Inference Model ID: cohere/command-r-plus

Overview

Property	Value
Provider	Cohere
Model ID	`cohere/command-r-plus`
Short Name	Command R+
Created	April 4, 2024
Parameters	104 billion
Context Length	128,000 tokens
Max Completion Tokens	4,096
Input Modalities	Text
Output Modalities	Text
Architecture	Auto-regressive transformer with optimized design
Training	SFT + Preference training aligned to human preferences

Description

Command R+ is a 104B-parameter large language model from Cohere, purpose-built for enterprise applications.
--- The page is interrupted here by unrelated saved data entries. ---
/-! ### setRing -/

@[simp] theorem State.setRing_pending (s : State) (r : Nat) (v : Ring) : (s.setRing r v).pending = s.pending := rfl
@[simp] theorem State.setRing_freeCtr (s : State) (r : Nat) (v : Ring) : (s.setRing r v).freeCtr = s.freeCtr := rfl
@[simp] theorem State.setRing_flds (s : State) (r : Nat) (v : Ring) : (s.setRing r v).flds = s.flds := rfl
@[simp] theorem State.setRing_eff (s : State) (r : Nat) (v : Ring) : (s.setRing r v).eff = s.eff := rfl
@[simp] theorem State.setRing_vfEnable (s : State) (r : Nat) (v : Ring) : (s.setRing r v).vfEnable = s.vfEnable := rfl
@[simp] theorem State.setRing_mem (s : State) (r : Nat) (v : Ring) : (s.setRing r v).mem = s.mem := rfl
@[simp] theorem State.setRing_faults (s : State) (r : Nat) (v : Ring) : (s.setRing r v).faults = s.faults := rfl
@[simp] theorem State.setRing_deadWires (s : State) (r : Nat) (v : Ring) : (s.setRing r v).deadWires = s.deadWires := rfl
@[simp] theorem State.setRing_spareCopy (s : State) (r : Nat) (v : Ring) : (s.setRing r v).spareCopy = s.spareCopy := rfl
@[simp] theorem State.setRing_sram (s : State) (r : Nat) (v : Ring) : (s.setRing r v).sram = s.sram := rfl
@[simp] theorem State.setRing_ondie (s : State) (r : Nat) (v : Ring) : (s.setRing r v).ondie = s.ondie := rfl
@[simp] theorem State.setRing_rowSpares (s : State) (r : Nat) (v : Ring) : (s.setRing r v).rowSpares = s.rowSpares := rfl
@[simp] theorem State.setRing_retired (s : State) (r : Nat) (v : Ring) : (s.setRing r v).retired = s.retired := rfl
@[simp] theorem State.setRing_hostMem (s : State) (r : Nat) (v : Ring) : (s.setRing r v).hostMem = s.hostMem := rfl
@[simp] theorem State.setRing_hostOk (s : State) (r : Nat) (v : Ring) : (s.setRing r v).hostOk = s.hostOk := rfl
@[simp] theorem State.setRing_cmds (s : State) (r : Nat) (v : Ring) : (s.setRing r v).cmds = s.cmds := rfl
@[simp] theorem State.setRing_lastRing (s : State) (r : Nat) (v : Ring) : (s.setRing r v).lastRing = s.lastRing := rfl
@[simp] theorem State.setRing_msix (s : State) (r : Nat) (v : Ring) : (s.setRing r v).msix = s.msix := rfl
@[simp] theorem State.setRing_mgmtOut (s : State) (r : Nat) (v : Ring) : (s.setRing r v).mgmtOut = s.mgmtOut := rfl
@[simp] theorem State.setRing_logSeq (s : State) (r : Nat) (v : Ring) : (s.setRing r v).logSeq = s.logSeq := rfl
@[simp] theorem State.setRing_logLost (s : State) (r : Nat) (v : Ring) : (s.setRing r v).logLost = s.logLost := rfl
@[simp] theorem State.setRing_holdoff (s : State) (r : Nat) (v : Ring) : (s.setRing r v).holdoff = s.holdoff := rfl
@[simp] theorem State.setRing_heldIrq (s : State) (r : Nat) (v : Ring) : (s.setRing r v).heldIrq = s.heldIrq := rfl
@[simp] theorem State.setRing_heldRecs (s : State) (r : Nat) (v : Ring) : (s.setRing r v).heldRecs = s.heldRecs := rfl
@[simp] theorem State.setRing_pfLogOpened (s : State) (r : Nat) (v : Ring) : (s.setRing r v).pfLogOpened = s.pfLogOpened := rfl
@[simp] theorem State.setRing_parts (s : State) (r : Nat) (v : Ring) : (s.setRing r v).parts = s.parts := rfl
@[simp] theorem State.setRing_regs (s : State) (r : Nat) (v : Ring) : (s.setRing r v).regs = s.regs := rfl
@[simp] theorem State.setRing_stage (s : State) (r : Nat) (v : Ring) : (s.setRing r v).stage = s.stage := rfl
@[simp] theorem State.setRing_commitSites (s : State) (r : Nat) (v : Ring) : (s.setRing r v).commitSites = s.commitSites := rfl
@[simp] theorem State.setRing_scrubPos (s : State) (r : Nat) (v : Ring) : (s.setRing r v).scrubPos = s.scrubPos := rfl
@[simp] theorem State.setRing_gustWords (s : State) (r : Nat) (v : Ring) : (s.setRing r v).gustWords = s.gustWords := rfl
@[simp] theorem State.setRing_msClock (s : State) (r : Nat) (v : Ring) : (s.setRing r v).msClock = s.msClock := rfl
@[simp] theorem State.setRing_losses (s : State) (r : Nat) (v : Ring) : (s.setRing r v).losses = s.losses := rfl
@[simp] theorem State.setRing_phase (s : State) (r : Nat) (v : Ring) : (s.setRing r v).phase = s.phase := rfl
@[simp] theorem State.setRing_cores (s : State) (r : Nat) (v : Ring) : (s.setRing r v).cores = s.cores := rfl
@[simp] theorem State.setRing_groups (s : State) (r : Nat) (v : Ring) : (s.setRing r v).groups = s.groups := rfl
@[simp] theorem State.setRing_metering (s : State) (r : Nat) (v : Ring) : (s.setRing r v).metering = s.metering := rfl
@[simp] theorem State.setRing_badGroups (s : State) (r : Nat) (v : Ring) : (s.setRing r v).badGroups = s.badGroups := rfl
@[simp] theorem State.setRing_atomHeld (s : State) (r : Nat) (v : Ring) : (s.setRing r v).atomHeld = s.atomHeld := rfl
@[simp] theorem State.setRing_engines (s : State) (r : Nat) (v : Ring) : (s.setRing r v).engines = s.engines := rfl
@[simp] theorem State.setRing_links (s : State) (r : Nat) (v : Ring) : (s.setRing r v).links = s.links := rfl
@[simp] theorem State.setRing_transitFaults (s : State) (r : Nat) (v : Ring) : (s.setRing r v).transitFaults = s.transitFaults := rfl
@[simp] theorem State.setRing_marshDebt (s : State) (r : Nat) (v : Ring) : (s.setRing r v).marshDebt = s.marshDebt := rfl
@[simp] theorem State.setRing_selfRefresh (s : State) (r : Nat) (v : Ring) : (s.setRing r v).selfRefresh = s.selfRefresh := rfl
@[simp] theorem State.setRing_xports (s : State) (r : Nat) (v : Ring) : (s.setRing r v).xports = s.xports := rfl
@[simp] theorem State.setRing_xniHeld (s : State) (r : Nat) (v : Ring) : (s.setRing r v).xniHeld = s.xniHeld := rfl
@[simp] theorem State.setRing_xniWait (s : State) (r : Nat) (v : Ring) : (s.setRing r v).xniWait = s.xniWait := rfl
@[simp] theorem State.setRing_xniIn (s : State) (r : Nat) (v : Ring) : (s.setRing r v).xniIn = s.xniIn := rfl
@[simp] theorem State.setRing_xniOut (s : State) (r : Nat) (v : Ring) : (s.setRing r v).xniOut = s.xniOut := rfl
@[simp] theorem State.setRing_markersOut (s : State) (r : Nat) (v : Ring) : (s.setRing r v).markersOut = s.markersOut := rfl
@[simp] theorem State.setRing_sync (s : State) (r : Nat) (v : Ring) : (s.setRing r v).sync = s.sync := rfl
@[simp] theorem State.setRing_answers (s : State) (r : Nat) (v : Ring) : (s.setRing r v).answers = s.answers := rfl
@[simp] theorem State.setRing_peatBlocks (s : State) (r : Nat) (v : Ring) : (s.setRing r v).peatBlocks = s.peatBlocks := rfl
@[simp] theorem State.setRing_peatSaved (s : State) (r : Nat) (v : Ring) : (s.setRing r v).peatSaved = s.peatSaved := rfl
@[simp] theorem State.setRing_peatBad (s : State) (r : Nat) (v : Ring) : (s.setRing r v).peatBad = s.peatBad := rfl
@[simp] theorem State.setRing_peatData (s : State) (r : Nat) (v : Ring) : (s.setRing r v).peatData = s.peatData := rfl
@[simp] theorem State.setRing_peatMap (s : State) (r : Nat) (v : Ring) : (s.setRing r v).peatMap = s.peatMap := rfl
@[simp] theorem State.setRing_peatMapNew (s : State) (r : Nat) (v : Ring) : (s.setRing r v).peatMapNew = s.peatMapNew := rfl
@[simp] theorem State.setRing_nand (s : State) (r : Nat) (v : Ring) : (s.setRing r v).nand = s.nand := rfl
@[simp] theorem State.setRing_wear (s : State) (r : Nat) (v : Ring) : (s.setRing r v).wear = s.wear := rfl
@[simp] theorem State.setRing_wearSaved (s : State) (r : Nat) (v : Ring) : (s.setRing r v).wearSaved = s.wearSaved := rfl
@[simp] theorem State.setRing_repairMap (s : State) (r : Nat) (v : Ring) : (s.setRing r v).repairMap = s.repairMap := rfl
@[simp] theorem State.setRing_repairVer (s : State) (r : Nat) (v : Ring) : (s.setRing r v).repairVer = s.repairVer := rfl
@[simp] theorem State.setRing_flashMap (s : State) (r : Nat) (v : Ring) : (s.setRing r v).flashMap = s.flashMap := rfl
@[simp] theorem State.setRing_flashVer (s : State) (r : Nat) (v : Ring) : (s.setRing r v).flashVer = s.flashVer := rfl
@[simp] theorem State.setRing_licWord (s : State) (r : Nat) (v : Ring) : (s.setRing r v).licWord = s.licWord := rfl
@[simp] theorem State.setRing_deskew (s : State) (r : Nat) (v : Ring) : (s.setRing r v).deskew = s.deskew := rfl
@[simp] theorem State.setRing_peatTrained (s : State) (r : Nat) (v : Ring) : (s.setRing r v).peatTrained = s.peatTrained := rfl
@[simp] theorem State.setRing_mons (s : State) (r : Nat) (v : Ring) : (s.setRing r v).mons = s.mons := rfl
@[simp] theorem State.setRing_prodSeen (s : State) (r : Nat) (v : Ring) : (s.setRing r v).prodSeen = s.prodSeen := rfl
@[simp] theorem State.setRing_therm (s : State) (r : Nat) (v : Ring) : (s.setRing r v).therm = s.therm := rfl
@[simp] theorem State.setRing_always (s : State) (r : Nat) (v : Ring) : (s.setRing r v).always = s.always := rfl
@[simp] theorem State.setRing_flash (s : State) (r : Nat) (v : Ring) : (s.setRing r v).flash = s.flash := rfl
@[simp] theorem State.setRing_tapState (s : State) (r : Nat) (v : Ring) : (s.setRing r v).tapState = s.tapState := rfl
@[simp] theorem State.setRing_mgmt (s : State) (r : Nat) (v : Ring) : (s.setRing r v).mgmt = s.mgmt := rfl
@[simp] theorem State.setRing_mctpOut (s : State) (r : Nat) (v : Ring) : (s.setRing r v).mctpOut = s.mctpOut := rfl
@[simp] theorem State.setRing_get (s : State) (r : Nat) (v : Ring) (x : Fld) (y : Nat) : (s.setRing r v).get x y = s.get x y := rfl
It excels at roleplay, general consumer use cases, and Retrieval Augmented Generation (RAG). The model features multilingual support for ten key languages to facilitate global business operations.

Key characteristics:

Open Weights: Publicly available via HuggingFace (CohereForAI/c4ai-command-r-plus)
RAG Optimized: State-of-the-art retrieval-augmented generation with grounded citations
Multilingual Excellence: Strong performance across 10 primary + 13 secondary languages
Tool Use: Single-step and multi-step (agentic) tool calling capabilities
Enterprise Focus: Designed for enterprise-grade workloads with safety alignment

Pricing

Type	Price per Million
Input Tokens	$2.50
Output Tokens	$10.00

Capabilities

1. Grounded Generation & RAG

Generates responses with citation spans from provided documents
Supports "accurate" and "fast" citation modes
Processes document chunks (100-400 words typical)
Document format: key-value pairs with title/text structure

2. Single-Step Tool Use (Function Calling)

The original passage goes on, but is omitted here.